Проклятие Бессмертных: Королева Грёз и Кошмаров (книга 3) - Валентина Зайцева
Великий чернокнижник сидел в высоком резном кресле у камина, и отсветы пляшущего пламени скользили по его чёрной металлической маске и такой же перчатке-протезу, отбрасывая причудливые тени на стены библиотеки. Он откинулся на спинку, задумчиво подперев подбородок рукой, небрежно закинув ногу на ногу. Складывалось ощущение, что он просидел так несколько долгих часов, не двигаясь и не прерывая своих размышлений.
Я осторожно подошёл, молча поклонился с должным почтением и стал терпеливо ждать, когда он соизволит заметить моё присутствие. Владыка имел давнюю привычку надолго уходить в лабиринты собственных мыслей, блуждая по тёмным закоулкам своего разума, и я не хотел его тревожить неуместным вмешательством.
— Всё кончено, — наконец произнёс он, и его голос прозвучал глухо и пусто, словно доносясь из-под толщи земли, из самых глубин мира.
Мне было трудно в это поверить, хотя я предчувствовал нечто подобное.
— Вы отпустили Нину?
— Нина освободила себя сама, — его тон был абсолютно непроницаем, лишён каких-либо эмоций. Когда-то я гордился тем, что могу угадывать настроения моего бывшего друга, читать его, словно открытую книгу. К сожалению, те светлые дни, как и всё хорошее в этом мире, безвозвратно канули в Лету.

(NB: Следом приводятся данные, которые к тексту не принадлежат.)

-- ==== Sys2Proof/Tests/Slice0.lean ====
section
/-! SUPPORT. Tests: a witness for the hypotheses of every statement, at the boundary values of its clauses; one ill-formed command for each
check of WellFormed; the spec's own examples; and small commands, one step each. -/

namespace Sys2Proof.Tests

open Sys2Proof Sys2Proof.Machine

-- One theorem at a time: the kernel evaluations would otherwise each hold a thread of their own.
set_option Elab.async false

/-! ## States that the tests start from -/

/-- A chiplet out of reset, all else as reset leaves it. -/
def on : State := { State.reset with inReset := false }

/-- The tile of site 60, an enabled one, as given. -/
def onTile (t : Tile) : State := { on with tiles := [(60, t)] }

/-- Port 0 as given. -/
def onPort (p : Port) : State := { on with ports := [(0, p)] }

/-- The steward as given. -/
def onSteward (x : Steward) : State := { on with steward := x }

/-- Stream 0 as given, and ready. -/
def onStream (c : Ctx) : State := { on with loom := { ctxs := [(0, c)], sites := [], ready := [0], refused := [] } }

def tile0 : Tile := Tile.reset
def boot2 : Steward := Steward.reset.setReg Reg.ST_BOOT 2

/-! ## Witnesses: reset, boot, supplies -/

theorem witness_empty_queue : State.reset.pending = [] ∧ on.pending = [] ∧ on.inReset = false ∧ on.loom.refused = [] := by decide
theorem witness_held_in_reset : State.reset.heldInReset ∧ step State.reset = .next State.reset := ⟨fun _ => rfl, rfl⟩
theorem witness_reset_entered : on.inReset = false ∧ State.reset.inReset = true ∧ State.reset.heldInReset :=
  ⟨rfl, rfl, fun _ => rfl⟩

def bootDie : Steward := Steward.reset.setReg Reg.GL_DISC 0x80000100
def dir3 : BootInputs :=
  { dir := List.replicate 3 0 ++ [0x30] ++ List.replicate 508 0, manA := [], imgA := [], manB := [], imgB := [], cert := [], record := [], ana := [] }
theorem witness_boot_slots : (onSteward bootDie).inReset = false ∧ bootDie.discovered = true ∧ bootDie.fuses.crcOk = true ∧
    fld (bootDie.reg Reg.ST_BOOT) 0 2 = 0 ∧ bootDie.locked = false ∧ fld (wordAt dir3.dir 0) 28 4 = 3 := by decide
theorem witness_lock_by_boot : on.inReset = false ∧ on.steward.bootCode .boot = true := by decide
theorem witness_lock_by_others : on.steward.bootCode (.core 5) = false ∧ on.steward.bootCode .mailbox = false := by decide
theorem witness_autolock : on.inReset = false ∧ on.steward.locked = false := by decide

def vidDie : Steward := { Steward.reset with vidReq := [some 7, none, none, none] }
theorem witness_vack : (onSteward vidDie).inReset = false ∧ vidDie.vidReq.getD (0 : FieldNo).val none = some 7 := by decide
theorem witness_vack_in_test : ({ vidDie with vidPlan := [[20, 40], [], [], []] } : Steward).vidPlan.getD (0 : FieldNo).val [] = [20, 40] ∧
    vidDie.vidPlan.getD (0 : FieldNo).val [] = [] ∧ 20 ≠ (7 : BitVec 6).toNat := by decide
theorem witness_vid_busy : vidDie.vidBusy 0 = true := by decide
def avsDie (code : Word) : Steward := Steward.reset.setReg Reg.ST_VSET (0x80000000 ||| code ||| (1800#32 <<< 16))
theorem witness_avs_loop_below : bitOf ((avsDie 39).vset 0) 31 = true ∧ (avsDie 39).sdRunning = false ∧
    (avsDie 39).vidBusy 0 = false ∧ (avsDie 39).vidDefer.getD (0 : FieldNo).val none = none ∧
    (avsDie 39).vidPlan.getD (0 : FieldNo).val [] = [] ∧
    (onSteward (avsDie 39)).testing = none ∧ fld ((avsDie 39).vset 0) 0 6 = 39 ∧ fld ((avsDie 39).vset 0) 16 12 = 1800 := by decide
theorem witness_avs_loop_at_limits : bitOf ((avsDie 40).vset 0) 31 = true ∧ fld ((avsDie 40).vset 0) 0 6 = 40 ∧
    bitOf ((avsDie 0).vset 0) 31 = true ∧ fld ((avsDie 0).vset 0) 0 6 = 0 := by decide
theorem witness_limiter_fields : ∀ f : FieldNo, on.steward.ftgtWritten.getD f.val 0x708 < 4096 := by decide
theorem witness_thermal_site : on.inReset = false ∧ on.steward.site (60 : Site).val ≠ 0 := by decide

/-! ## Witnesses: set-up writes, core control, freezes, scans, banks -/

theorem witness_write_nowhere : setupAt (0xFFFFFFFC : Word).toNat = .nowhere ∨ (0xFFFFFFFC : Word).toNat % 4 ≠ 0 := by decide
theorem witness_write_misaligned : (0x00000001 : Word).toNat % 4 ≠ 0 := by decide
theorem witness_write_rws : (0 : Nat) < 8 ∧ 0 < groupWords 0 ∧
    (BitVec.ofNat 32 (tileAddr 60 (groupBase 0))).toNat = tileAddr 60 (groupBase 0 + 4 * 0) := by decide
theorem witness_write_w1c : on.powered 60 = true ∧ (∀ m, WriteSrc.mailbox = .core m → m = 60) ∧
    (BitVec.ofNat 32 (tileAddr 60 Reg.TC_ERR)).toNat = tileAddr 60 Reg.TC_ERR := by
  refine ⟨by decide, ?_, by decide⟩
  intro m h
  cases h
theorem witness_write_rwl : isRwl (BitVec.ofNat 32 Reg.ST_PROT).toNat = true ∧ (BitVec.ofNat 32 Reg.ST_PROT).toNat % 4 = 0 ∧
    on.steward.bootCode .mailbox = false ∧ ∀ m, WriteSrc.mailbox ≠ .core m := by
  refine ⟨by decide, by decide, by decide, ?_⟩
  intro m h
  cases h
theorem witness_write_wdog : on.powered 60 = true ∧ (BitVec.ofNat 32 (tileAddr 60 Reg.TC_WDOG)).toNat = tileAddr 60 Reg.TC_WDOG ∧
    fld (10 : Word) 0 5 = 10 ∧ fld (20 : Word) 0 5 = 20 ∧ fld (9 : Word) 0 5 < 10 ∧ 20 < fld (21 : Word) 0 5 := by decide

theorem witness_core_go : on.inReset = false ∧ on.powered 60 = true ∧ (on.tile 60).core.mode = .halted ∧
    (on.tile 60).freeze.coreWas = .halted ∧ (on.tile 60).freezeOn = false := by decide
def running : Tile := { tile0 with core := { tile0.core with mode := .running } }
theorem witness_freeze : (onTile running).powered 60 = true ∧ ((onTile running).tile 60).stitch.mode = .idle ∧
    ((onTile running).tile 60).core.mode ≠ .halted := by decide
def frozenTile : Tile := { tile0 with freeze := { tile0.freeze with soft := true, coreWas := .running } }
theorem witness_frozen : ((onTile frozenTile).tile 60).freezeOn = true ∧ ((onTile frozenTile).tile 60).stitch.mode = .idle ∧
    ((onTile frozenTile).tile 60).core.mode = .halted ∧ ((onTile frozenTile).tile 60).quiet = true ∧
    ((onTile frozenTile).tile 60).tokenLeft = false := by decide
theorem witness_thaw : (onTile frozenTile).powered 60 = true ∧ ((onTile frozenTile).tile 60).freeze.halt = false ∧
    ((onTile frozenTile).tile 60).freeze.slice = false ∧ ((onTile frozenTile).tile 60).freeze.coreWas ≠ .halted := by decide
def scanTile : Tile := { frozenTile with freeze := { frozenTile.freeze with frozen := true } }
theorem scan_tile_in_service (r : Nat) : scanTile.inService r = true := by
  have h : tileReset Reg.SP_PWR_STATE = 0 := by decide
  simp [h, Tile.inService, Tile.gated, Tile.waking', Tile.reg, scanTile, frozenTile, tile0, Tile.reset, Map.get, bitOf]
theorem witness_scan_out : (onTile scanTile).powered 60 = true ∧ scanTile.scannable = true ∧
    scanTile.freeze.soft = bitOf (0xC0000040 : Word) 31 ∧ bitOf (0xC0000040 : Word) 30 = true ∧ bitOf (0xC0000040 : Word) 29 = false ∧
    fld (0xC0000040 : Word) 26 2 = 0 ∧ fld (0xC0000040 : Word) 0 9 = 64 ∧ fld (scanTile.reg Reg.TC_SCAN_ADDR) 0 12 + 144 ≤ 4096 ∧
    scanTile.holdsEng 5 = false ∧ scanTile.freeze.slice = false ∧ ∀ r, scanTile.inService r = true :=
  ⟨by decide, by decide, by decide, by decide, by decide, by decide, by decide, by decide, by decide, by decide, scan_tile_in_service⟩
theorem witness_scan_in : scanTile.scannable = true ∧ scanTile.freeze.soft = bitOf (0xEC000040 : Word) 31 ∧
    bitOf (0xEC000040 : Word) 30 = true ∧ bitOf (0xEC000040 : Word) 29 = true ∧ fld (0xEC000040 : Word) 26 2 = 3 ∧
    fld (0xEC000040 : Word) 0 9 = 64 ∧ (List.replicate 16384 (0 : Word)).length = 16384 :=
  ⟨by decide, by decide, by decide, by decide, by decide, by decide, List.length_replicate⟩
def slicedTile : Tile := { scanTile with freeze := { scanTile.freeze with slice := true } }
/-- A scan in and a scan out that wait for the end of the slice that holds the tile. -/
theorem witness_scan_waits : (onTile slicedTile).powered 60 = true ∧ slicedTile.freeze.slice = true ∧
    slicedTile.freeze.soft = bitOf (0xEC000040 : Word) 31 ∧ bitOf (0xEC000040 : Word) 30 = true ∧ bitOf (0xEC000040 : Word) 29 = true ∧
    slicedTile.freeze.soft = bitOf (0xC0000040 : Word) 31 ∧ bitOf (0xC0000040 : Word) 29 = false := by decide
theorem witness_scan_refused : (onTile frozenTile).powered 60 = true ∧ frozenTile.freeze.frozen = false ∧
    frozenTile.freeze.soft = bitOf (0xEC000040 : Word) 31 := by decide
def scanBusyTile : Tile := { scanTile with freeze := { scanTile.freeze with scanBusy := true } }
theorem witness_scan_done : scanBusyTile.freeze.scanBusy = true ∧ scanBusyTile.freeze.scanLeft = 0 ∧
    scanBusyTile.freeze.scanAcks = [] ∧ scanBusyTile.sp.held = [] := by decide
theorem witness_scan_records : 8 < 9 ∧ ([] : List Word).length ≤ 2 ^ 20 ∧ [0xFFFFFFFF#32].length ≤ 2 ^ 20 := by decide

theorem witness_bank_gate : on.powered 60 = true ∧
    ((onTile (tile0.setReg Reg.SP_PWR_STATE 0x8001)).tile 60).gated 0 = true ∧
    ((onTile (tile0.setReg Reg.SP_PWR_STATE 0x8001)).tile 60).gated 15 = true := by decide
theorem witness_bank_gated : bitOf ((tile0.setReg Reg.SP_PWR 0x8000).reg Reg.SP_PWR) (15 : Fin 16).val = true ∧
    (tile0.setReg Reg.SP_PWR 0x8000).gated 15 = false ∧ (tile0.setReg Reg.SP_PWR 0x8000).waking' 15 = false ∧
    (tile0.setReg Reg.SP_PWR 0x8000).bankBusy 15 = false := by decide
/-- Bank 15 is waking and one write to its last row is held. -/
def wakingTile : Tile :=
  let t := tile0.setReg Reg.SP_PWR_STATE 0x80000000
  { t with sp := { t.sp with held := [{ row := 4095, off := 511, data := [7], poison := false, eng := 5 }] } }
theorem witness_bank_wake_end : wakingTile.waking' 15 = true ∧ wakingTile.gated 15 = false ∧
    (∀ h ∈ wakingTile.sp.held, h.off + h.data.length ≤ 512) ∧ wakingTile.sp.held.length = 1 ∧ bankOf 4095 = 15 ∧ bankOf 3839 = 14 := by decide
theorem witness_sleep : on.sleepable 60 = true ∧ (on.tile 60).asleep = false ∧ (on.tile 60).scrubbing = false := by decide
theorem witness_sleep_refused : on.inReset = false ∧ on.sleepable 0 = false := by decide
def asleepTile : Tile := { tile0 with asleep := true }
theorem witness_wake : (onTile asleepTile).sleepable 60 = true ∧ ((onTile asleepTile).tile 60).asleep = true := by decide
theorem witness_wake_done : ({ asleepTile with waking := true } : Tile).asleep = true ∧ on.steward.darning = none := by decide
theorem witness_kill_scrub : ({ tile0 with scrubbing := true } : Tile).scrubbing = true ∧ on.inSlice 60 = false ∧
    (on.tile 60).hemmed = false ∧ ∀ k, (60 : Site) ∉ on.claimed k :=
  ⟨by decide, by decide, by decide, fun k h => by simp [State.claimed, on, State.reset] at h⟩

/-! ## Witnesses: the tile core -/

/-- A tile whose core is about to run the instruction `w`. -/
def coreOn (w : Word) : Tile :=
  { tile0 with core := { tile0.core with mode := .running, imem := Memory.writeBytes [] 0 (leBytes 4 w.toNat) } }

/-- The core of site 60 may execute the standard instruction `w`. -/
def mayRun (w : Word) : Prop :=
  (onTile (coreOn w)).inReset = false ∧ (onTile (coreOn w)).coreRuns 60 = true ∧ (coreOn w).special = none ∧ (coreOn w).fetchIns = .ins w 4 w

Теперь предстояло задать вопрос, который я всей душой ненавидел, но обязан был озвучить — тот самый, на который утром осторожно намекнула моя жена.
— Вы не знаете, где может быть Григорий? Элисара сообщила, что он снова приходил сюда, чтобы навестить свою подругу.
— Он мёртв.
Я не смог скрыть шок, мгновенно отразившийся на моём лице.
— Владыка, прошу вас, скажите, что это какая-то жестокая шутка.
— Он мёртв. Более того, это я убил его своими руками.
Я тяжело вздохнул, чувствуя, как груз этого признания придавливает меня к полу. Дело было не только в трагической смерти мальчика. Самир совершил тяжкий проступок, убив другого разумного существа хладнокровно, без суда и следствия. По священному договору, подписанному всеми владыками сразу после окончания Великой Войны, ему, как и другим королям, было строжайше запрещено подобное самоуправство. Короли могли вершить правосудие лишь в случае крайней необходимости, когда сама судьба мира висела на волоске.
И вот мы снова оказались на самом краю пропасти, опасно балансируя на грани новой, ещё более разрушительной войны. На сей раз причина была не в освобождении Нины, а в жажде мести за убийство, хладнокровно совершённое Самиром. Владыке Каелу не потребовалось бы много усилий или убедительных аргументов, чтобы бросить открытый вызов чернокнижнику, и этот поступок был более чем достаточным, более чем весомым поводом для развязывания конфликта.
Меня также глубоко тревожило то, с каким полным, почти пугающим безразличием Самир признавался в содеянном. Чернокнижник был известным садистом и находил тёмное удовольствие в своих изощрённых схемах и манипулятивных играх, но после искреннего раскаяния в своих военных преступлениях он яростно, почти фанатично отвергал любые смертные приговоры. Видеть его столь апатичным, столь отрешённым от реальности… это глубоко беспокоило меня. Уж, не говоря о судьбе целого мира, но хотя бы из-за того человека, который когда-то был моим близким другом.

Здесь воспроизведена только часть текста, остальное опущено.